On Wed, Oct 7, 2009 at 2:28 PM, David Glasser <glasser_at_davidglasser.net> wrote:
> On Tue, Oct 6, 2009 at 7:10 PM, Paul Querna <chip_at_force-elite.com> wrote:
>> On Mon, Oct 5, 2009 at 4:31 PM, David Glasser <glasser_at_davidglasser.net> wrote:
>>> On Mon, Oct 5, 2009 at 9:52 AM, Branko Čibej <brane_at_xbc.nu> wrote:
>>>> Daniel Shahaf wrote:
>>>>> Branko Cibej wrote on Mon, 5 Oct 2009 at 18:08 +0200:
>>>>> IIUC, the size of the DB is proportional to the number of (unique)
>>>>> representations. This doesn't tell anything about the amount of space
>>>>> saved (by reusing representations).
>>>> Oh, yes, you're right. Silly me.
>>>> But anyway the question is irrelevant.

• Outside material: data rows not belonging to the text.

-- ==== Sys2Proof/Machine/FieldMapper.lean ====
section
/-!
DEFINITION. The field mapper (spec/44_field_mapper.md): the range check over all active fields, one integer
for each of them, and the final value the reader forms.
-/
namespace Sys2Proof.Machine

/-- The range check (R163): every active field lies inside the decoded bytes. -/
def rangeOp (s : State) : Progress :=
  if s.work.d.length < reqBytes s.cfg.ft then raiseReject .fieldRange none s else .goOn s

/-- The next slot of the field map takes a value (R168); the slot index is the number of values before it
(log 15). -/
def pushField (v : FieldVal) (s : State) : State :=
  { s with work := { s.work with fv := s.work.fv ++ [v] } }

/-- A field that lies inside the decoded bytes gives its value; one that does not rejects the candidate with
code 8 before any byte of it is read (spec/20_memory.md R48, log 14). -/
def readField (f : Field) (raw : Int) (s : State) : Progress :=
  if fieldEnd f ≤ s.work.d.length then .goOn (pushField ⟨true, raw⟩ s) else raiseReject .fieldRange none s

/-- `FIELD.U` (R162): the unsigned little-endian integer. -/
def fieldUOp (f : Field) (s : State) : Progress := readField f (fieldBits f s.work.d) s

/-- `FIELD.S` (R164): the same bits in two's complement over `8*LENGTH` bits. -/
def fieldSOp (f : Field) (s : State) : Progress :=
  readField f (signExtend (8 * f.length.toNat) (fieldBits f s.work.d)) s

/-- One slot of the field table (R161, R168): an inactive slot yields `PRESENT = 0`, `RAW = 0`. -/
def slotOp (w : DescWord) (s : State) : Progress :=
  if descValid w = false then .goOn (pushField .absent s)
  else match decodeDescriptor s.params w with
    | .ok (.fieldU f) => fieldUOp f s
    | .ok (.fieldS f) => fieldSOp f s
    | _ => .ended (.refused .illFormedConfig)

/-- The slots in index order (R168). -/
def slotsOp : List DescWord → State → Progress
  | [], s => .goOn s
  | w :: rest, s => (slotOp w s).andThen fun s => slotsOp rest s

/-- The field mapper: the range check, then every slot; the field map starts empty. -/
def mapperOp (s : State) : Progress :=
  (rangeOp s).andThen fun s => slotsOp s.cfg.ft { s with work := { s.work with fv := [] } }

/-- `FIELD.U` by itself. -/
def execFieldU (f : Field) (s : State) : Host.Outcome State Fault Refusal := (fieldUOp f s).outcome

/-- `FIELD.S` by itself. -/
def execFieldS (f : Field) (s : State) : Host.Outcome State Fault Refusal := (fieldSOp f s).outcome

/-- The final value of a field, `RAW * FNUM / FDEN`, an exact rational (R165). -/
def scaledValue (raw : Int) (w : DescWord) : Rat :=
  mkRat (raw * (descFnum w).toNat) (descFden w).toNat

/-- The final value of slot `k` as the reader of `FV` forms it, `none` for a slot that is not present
(R165, R167). -/
def State.fieldValue (s : State) (k : Nat) : Option Rat :=
  match s.fv[k]?, s.cfg.ft[k]? with
  | some v, some w => if v.present then some (scaledValue v.raw w) else none
  | _, _ => none

end Sys2Proof.Machine
end

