-- ==== Sys2Proof/Machine/Bench.lean ====
section
/-!
DEFINITION. The pseudo-operations of the test bench (spec/30_encoding.md R82). They build input; the block does
not perform them.
-/
namespace Sys2Proof.Machine

/-- The wire frame of `ENC4`: the mask is taken from bit 7 of the four data bytes (R82). -/
def encodeFrame (d0 d1 d2 d3 : Byte) : Frame :=
  let mask : BitVec 4 :=
    BitVec.ofBool (d3.getLsbD 7) ++ BitVec.ofBool (d2.getLsbD 7) ++ BitVec.ofBool (d1.getLsbD 7)
      ++ BitVec.ofBool (d0.getLsbD 7)
  let w : Frame := ⟨septetOf d0, septetOf d1, septetOf d2, septetOf d3, 0#3, mask, 0#7⟩
  { w with fck := cksum w.covered }

/-- `ENC4(d0,d1,d2,d3)` (R82). -/
def enc4 (d0 d1 d2 d3 : Byte) : List Byte := (encodeFrame d0 d1 d2 d3).bytes

/-- The header of `HDR(dst,src,ver,cmd,N)`, its checksum computed (R82). -/
def makeHeader (dst src : Half) (ver : Byte) (cmd : Half) (n : Byte) : Header :=
  let h : Header := ⟨dst, src, ver, cmd, n, 0#8⟩
  { h with hck := lowByte (cksum h.covered) }

/-- `ENC4` of each four bytes of `data`, in order (R82). -/
def encodePayload : List Byte → List Byte
  | d0 :: d1 :: d2 :: d3 :: rest => enc4 d0 d1 d2 d3 ++ encodePayload rest
  | _ => []

/-- `REC(dst,src,data)` under a configuration (R82): a well-formed `PUSH` candidate. -/
def record (c : Config) (dst src : Half) (data : List Byte) : List Byte :=
  (makeHeader dst src c.version c.command (BitVec.ofNat 8 (data.length / 4))).bytes ++ encodePayload data

/-- `STREAM(c1, c2, ...)` (R82). -/
def stream (candidates : List (List Byte)) : List Byte :=
  delim :: candidates.flatMap (· ++ [delim])

end Sys2Proof.Machine
end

If we manage to lock up the
>>>> server for tens of seconds because of a slightly larger-than-usual
>>>> commit, we need to fix it. This is pretty much on my plate right now,
>>>> but I'll ask around for help on understanding FSFS details.
>>> The relevance of the question is that if you're not actually getting a
>>> benefit from rep caching (a feature whose cost/benefit ratios I
>>> personally felt were not strong enough to warrant it being turned on
>>> by default), you could just avoid all the contention by not using it.

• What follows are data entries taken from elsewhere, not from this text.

/-! ### Invariants -/

/-- The three invariants hold right after reset, for every lawful host (spec/10_state.md R34; spec/70_reset_and_hazards.md
R211), and at the model's reset state (whose field table is the model's choice, log 4). -/
def Obligations.InvariantsHoldAtReset : Prop :=
  (∀ (p : Params) (c : Config) (input : List Sample), p.wf → configWf p c = true →
    (∀ x ∈ input, ∀ c', x.cfg = some c' → x.rst = true ∧ configWf p c' = true) →
    BufferInv (State.resetWith p c input) ∧ ResultInv (State.resetWith p c input) ∧
      HostInv (State.resetWith p c input)) ∧
  BufferInv State.reset ∧ ResultInv State.reset ∧ HostInv State.reset

/-- Every step keeps the buffer invariant (spec/10_state.md R14, R15, R32; spec/20_memory.md R55; spec/30_encoding.md R62). -/
def Obligations.EveryStepKeepsTheBufferInvariant : Prop :=
  ∀ s t : State, BufferInv s → step s = .next t → BufferInv t

/-- Every step keeps the result invariant (spec/10_state.md R18 to R23, R27 to R29; spec/44_field_mapper.md R166). -/
def Obligations.EveryStepKeepsTheResultInvariant : Prop :=
  ∀ s t : State, BufferInv s → ResultInv s → step s = .next t → ResultInv t

/-- spec/60_exceptions.md R194, spec/93_implementation_defined.md section 1: from a good state, with a lawful host, the block
always takes its next step, and stays so. -/
def Obligations.LawfulHostNeverStopsTheBlock : Prop :=
  ∀ s : State, BufferInv s → HostInv s → ∃ t, step s = .next t ∧ BufferInv t ∧ HostInv t

/-! ### Encodings -/

/-- Words written out from the format tables of spec/30_encoding.md R61, R63, R66 and R78 decode to the operations they
stand for. The descriptor's 64 bits are R78's; that its eight bytes come least significant first is the model's choice
(log 16). -/
def Obligations.WrittenOutWordsDecode : Prop :=
  let p : Params := {}
  let c := Config.default p
  decode p c .stream [0b10101010#8] = .ok .sync ∧
  decode p c .stream [0b01010101#8] = .ok (.septet 0b1010101#7) ∧
  decode p c .stream [0b10101011#8] = .ok (.high 0b0101011#7) ∧
  decode p c .record [0x78#8, 0x56#8, 0x34#8, 0x12#8, 0x10#8, 0x00#8, 0x01#8, 0x03#8, 0x5A#8] =
    .ok (.push ⟨0x5678#16, 0x1234#16, 0x10#8, 0x0100#16, 0x03#8, 0x5A#8⟩) ∧
  decode p c .frameUnpack [0x01#8, 0x02#8, 0x03#8, 0x04#8, 0b01010110#8, 0x7F#8] =
    .ok (.unpack ⟨1#7, 2#7, 3#7, 4#7, 0b101#3, 0b0110#4, 0x7F#7⟩) ∧
  decode p c .descriptor [0x05#8, 0b10101100#8, 0x01#8, 0x00#8, 0x0A#8, 0x00#8, 0x00#8, 0x00#8] =
    .ok (.fieldS ⟨5#10, 3#3, 1#16, 10#16⟩)

/-- spec/30_encoding.md R61: every byte value is in exactly one class, the delimiter first, and the class and its data bits
give the byte back. -/
def Obligations.EveryByteHasOneClass : Prop :=
  ∀ b : Byte, encode (decodeByte b) = [b] ∧
    (decodeByte b = .sync ↔ b.toNat = 0xAA) ∧
    ((∃ d, decodeByte b = .septet d) ↔ b.toNat < 0x80) ∧
    ((∃ x, decodeByte b = .high x) ↔ 0x80 ≤ b.toNat ∧ b.toNat ≠ 0xAA)

/-- spec/30_encoding.md R78 and R80: an active, well-formed descriptor decodes to `FIELD.U` or `FIELD.S` by bit 13 with each
field at its bits; an inactive or ill-formed one decodes to nothing. -/
def Obligations.DescriptorFieldsStandAtTheirBits : Prop :=
  ∀ (p : Params) (w : DescWord),
    let n := w.toNat
    let active := n / 2 ^ 15 % 2 = 1
    let legal := n / 2 ^ 14 % 2 = 0 ∧ n / 2 ^ 48 = 0 ∧ 1 ≤ n / 2 ^ 10 % 8 ∧ n / 2 ^ 10 % 8 ≤ p.maxFieldLen ∧
      n / 2 ^ 32 % 2 ^ 16 ≠ 0
    let f : Field := ⟨BitVec.ofNat 10 n, BitVec.ofNat 3 (n / 2 ^ 10), BitVec.ofNat 16 (n / 2 ^ 16),
      BitVec.ofNat 16 (n / 2 ^ 32)⟩
    (active → legal →
      decodeDescriptor p w = .ok (if n / 2 ^ 13 % 2 = 1 then .fieldS f else .fieldU f)) ∧
    (active → ¬legal → ∃ e, decodeDescriptor p w = .error e) ∧
    (¬active → decodeDescriptor p w = .error .inactiveSlot)

/-- spec/20_memory.md R45 and R51 with spec/30_encoding.md R64: the header that the evaluation reads has
its quantities at their offsets, the byte at the lower index the less significant. -/
def Obligations.HeaderQuantitiesAreLittleEndian : Prop :=
  ∀ (s : State) (h : Header), s.fetchHeader = some h →
    ∃ b : Nat → Byte, (∀ i, i < 9 → Memory.read s.rb i = some (b i)) ∧
      h.dst.toNat = (b 0).toNat + 256 * (b 1).toNat ∧ h.src.toNat = (b 2).toNat + 256 * (b 3).toNat ∧
      h.ver = b 4 ∧ h.cmd.toNat = (b 5).toNat + 256 * (b 6).toNat ∧ h.n = b 7 ∧ h.hck = b 8

/-- Decoding the encoding of a well-formed operation gives it back, for every operation and every operand (spec/30_encoding.md
R61, R63, R66, R75, R78; the byte order of a descriptor is the model's, log 16). -/
def Obligations.DecodeOfEncodeIsTheOperation : Prop :=
  ∀ (p : Params) (c : Config) (i : Instr), i.wf p c = true → decode p c (levelOf i) (encode i) = .ok i

/-- Whatever decodes is well-formed, stands at its level, and encodes to the very bytes it was read from (spec/30_encoding.md
R76 to R80, R84): no reserved encoding falls through to a neighbour. -/
def Obligations.EncodeOfDecodeIsTheBytes : Prop :=
  ∀ (p : Params) (c : Config) (level : Level) (bytes : List Byte) (i : Instr), decode p c level bytes = .ok i →
    i.wf p c = true ∧ levelOf i = level ∧ encode i = bytes

/-! ### Parameters -/

/-- spec/00_scope.md R6: the derived parameters. `LEN_W` is the least width that holds `RB_CAP + 1`, and the defaults give
1539, 1020 and 11. -/
def Obligations.DerivedParametersAreThoseOfTheSpec : Prop :=
  (∀ p : Params, p.rbCap = 9 + 6 * p.maxN ∧ p.dbCap = 4 * p.maxN ∧
    p.rbCap + 1 < 2 ^ p.lenW ∧ ∀ width, p.rbCap + 1 < 2 ^ width → p.lenW ≤ width) ∧
  ({} : Params).rbCap = 1539 ∧ ({} : Params).dbCap = 1020 ∧ ({} : Params).lenW = 11
end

>> With help from Branko last night from IRC, pulled out the follow stats
>> from the ASF repository:
>> 15,612,528 representations total 
>> 4,254,361 unique representations in the sqlitedb 
>> (3.7x ratio)
> I'm not sure how useful that number is. Is everything in the repo in
> the db, or only reps created since rep-sharing was enabled?

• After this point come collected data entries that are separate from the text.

-- ==== Sys2Proof/Laws/Bits.lean ====
section
/-!
SUPPORT. The numbers behind the bit operations of the decoder and the operations: each as the arithmetic the spec
writes it in.
-/
namespace Sys2Proof

theorem toNat_append_eq {m n : Nat} (hi : BitVec m) (lo : BitVec n) :
    (hi ++ lo).toNat = lo.toNat + 2 ^ n * hi.toNat := by
  rw [BitVec.toNat_append, Nat.shiftLeft_eq, Nat.mul_comm, ← Nat.two_pow_add_eq_or_of_lt lo.isLt, Nat.add_comm]

@[simp] theorem lowByte_toNat (d : Septet) : (lowByte d).toNat = d.toNat := by
  rw [lowByte, toNat_append_eq]
  simp

@[simp] theorem highByte_toNat (x : Septet) : (highByte x).toNat = 128 + x.toNat := by
  rw [highByte, toNat_append_eq]
  simp [Nat.add_comm]

theorem joinBytes_toNat (lo hi : Byte) : (joinBytes lo hi).toNat = lo.toNat + 256 * hi.toNat := toNat_append_eq hi lo

theorem septetOf_toNat (b : Byte) : (septetOf b).toNat = b.toNat % 128 := by
  simp [septetOf]

theorem loByte_toNat (v : Half) : (loByte v).toNat = v.toNat % 256 := by
  simp [loByte]

theorem hiByte_toNat (v : Half) : (hiByte v).toNat = v.toNat / 256 := by
  have := v.isLt
  simp only [hiByte, BitVec.extractLsb'_toNat, Nat.shiftRight_eq_div_pow]
  omega

@[simp] theorem joinBytes_loByte_hiByte (v : Half) : joinBytes (loByte v) (hiByte v) = v := by
  apply BitVec.eq_of_toNat_eq
  rw [joinBytes_toNat, loByte_toNat, hiByte_toNat]
  omega

@[simp] theorem loByte_joinBytes (lo hi : Byte) : loByte (joinBytes lo hi) = lo := by
  have := lo.isLt
  apply BitVec.eq_of_toNat_eq
  rw [loByte_toNat, joinBytes_toNat]
  omega

@[simp] theorem hiByte_joinBytes (lo hi : Byte) : hiByte (joinBytes lo hi) = hi := by
  have := lo.isLt
  have := hi.isLt
  apply BitVec.eq_of_toNat_eq
  rw [hiByte_toNat, joinBytes_toNat]
  omega

theorem septet_lt (d : Septet) : d.toNat < 128 := d.isLt

/-- Bit 7 of a byte is set exactly when the byte is 0x80 or more (spec/00_scope.md R7). -/
theorem bit7_iff (b : Byte) : b.getLsbD 7 = true ↔ 0x80 ≤ b.toNat := by
  have := b.isLt
  rw [BitVec.getLsbD, Nat.testBit_eq_decide_div_mod_eq, decide_eq_true_iff]
  omega

/-- A byte below 0x80 is its septet. -/
theorem lowByte_septetOf {b : Byte} (h : b.getLsbD 7 = false) : lowByte (septetOf b) = b := by
  have h7 : ¬(0x80 ≤ b.toNat) := fun hb => Bool.noConfusion (h.symm.trans ((bit7_iff b).mpr hb))
  apply BitVec.eq_of_toNat_eq
  rw [lowByte_toNat, septetOf_toNat]
  omega

/-- A byte of 0x80 or more is its septet with bit 7 set. -/
theorem highByte_septetOf {b : Byte} (h : b.getLsbD 7 = true) : highByte (septetOf b) = b := by
  have h7 := (bit7_iff b).mp h
  have := b.isLt
  apply BitVec.eq_of_toNat_eq
  rw [highByte_toNat, septetOf_toNat]
  omega

@[simp] theorem septetOf_lowByte (d : Septet) : septetOf (lowByte d) = d := by
  have := septet_lt d
  apply BitVec.eq_of_toNat_eq
  rw [septetOf_toNat, lowByte_toNat]
  omega

@[simp] theorem septetOf_highByte (x : Septet) : septetOf (highByte x) = x := by
  have := septet_lt x
  apply BitVec.eq_of_toNat_eq
  rw [septetOf_toNat, highByte_toNat]
  omega

@[simp] theorem bit7_lowByte (d : Septet) : (lowByte d).getLsbD 7 = false := by
  have := septet_lt d
  rw [Bool.eq_false_iff, ne_eq, bit7_iff, lowByte_toNat]
  omega

/-- The same, as the simplifier spells a bit. -/
@[simp] theorem getElem7_lowByte (d : Septet) : (lowByte d)[7] = false := bit7_lowByte d

@[simp] theorem bit7_highByte (x : Septet) : (highByte x).getLsbD 7 = true := by
  rw [bit7_iff, highByte_toNat]
  omega

/-- The same, as the simplifier spells a bit. -/
@[simp] theorem getElem7_highByte (x : Septet) : (highByte x)[7] = true := bit7_highByte x

/-- The mask byte of a wire frame (spec/30_encoding.md R66). -/
theorem maskByte_toNat (w : Frame) :
    (lowByte (w.spare ++ w.mask)).toNat = w.mask.toNat + 16 * w.spare.toNat := by
  rw [lowByte_toNat]
  exact toNat_append_eq w.spare w.mask

namespace Machine

/-- One lane of `UNPACK` adds 128 when its mask bit is 1 (spec/43_payload_decoder.md R143). -/
theorem restoreByte_toNat (d : Septet) (bit7 : Bool) : (restoreByte d bit7).toNat = d.toNat + 128 * bit7.toNat := by
  have h := toNat_append_eq (BitVec.ofBool bit7) d
  rw [restoreByte, h]
  cases bit7 <;> rfl

@[simp] theorem unpackBytes_length (w : Frame) : (unpackBytes w).length = 4 := rfl

/-- The mask of a checksum step keeps seven bits (spec/40_checksum.md R91). -/
theorem cksumStep_toNat (acc b : Byte) : (cksumStep acc b).toNat = (acc.toNat + 256 - b.toNat) % 128 := by
  have ha := acc.isLt
  have hb := b.isLt
  have hm : ∀ x : Nat, x &&& 127 = x % 128 := fun x => Nat.and_two_pow_sub_one_eq_mod x 7
  simp only [cksumStep, ckMask, BitVec.toNat_and, BitVec.toNat_sub, BitVec.toNat_ofNat]
  rw [show 127 % 2 ^ 8 = 127 from rfl, hm]
  omega

end Machine

end Sys2Proof
end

Everything in the repo. We did a full dump and reload for svn 1.6,
and enabled rep-sharing before starting the load. (filtered out some
paths at the same time, wasn't a pointless exercise)
> The more
> relevant number is "what is the sum of all the reference count
> numbers, compared to the 4.2 million number".
tell me what to run to get you the interesting statistics, and I'm
happy to do that :)
> But more importantly, because the *only* advantage of rep-sharing is
> that it potentially reduces disk use (there is absolutely no potential
> time savings (unless you are very hopeful about disk cache) and there
> is increased locking), the only relevant stats IMHO are "how much disk
> space does the repo take up, compared to how much it would take up
> without rep sharing... and how does that size delta affect the needs
> of the ASF (cost of disks, backup speed, etc)".
We saw a pretty massive speedup upgrading 1.5-> 1.6. I do attribute
that somewhat to less disk thrashing, but its hard to compare that to
pre-rep-sharing, since we did lots of things around that time to get
speedups every way we could. Reducing repo size though is a big deal,
our repo is easily 80gb++, cutting that by more than 20% is huge.
Received on 2009-10-08 09:48:28 CEST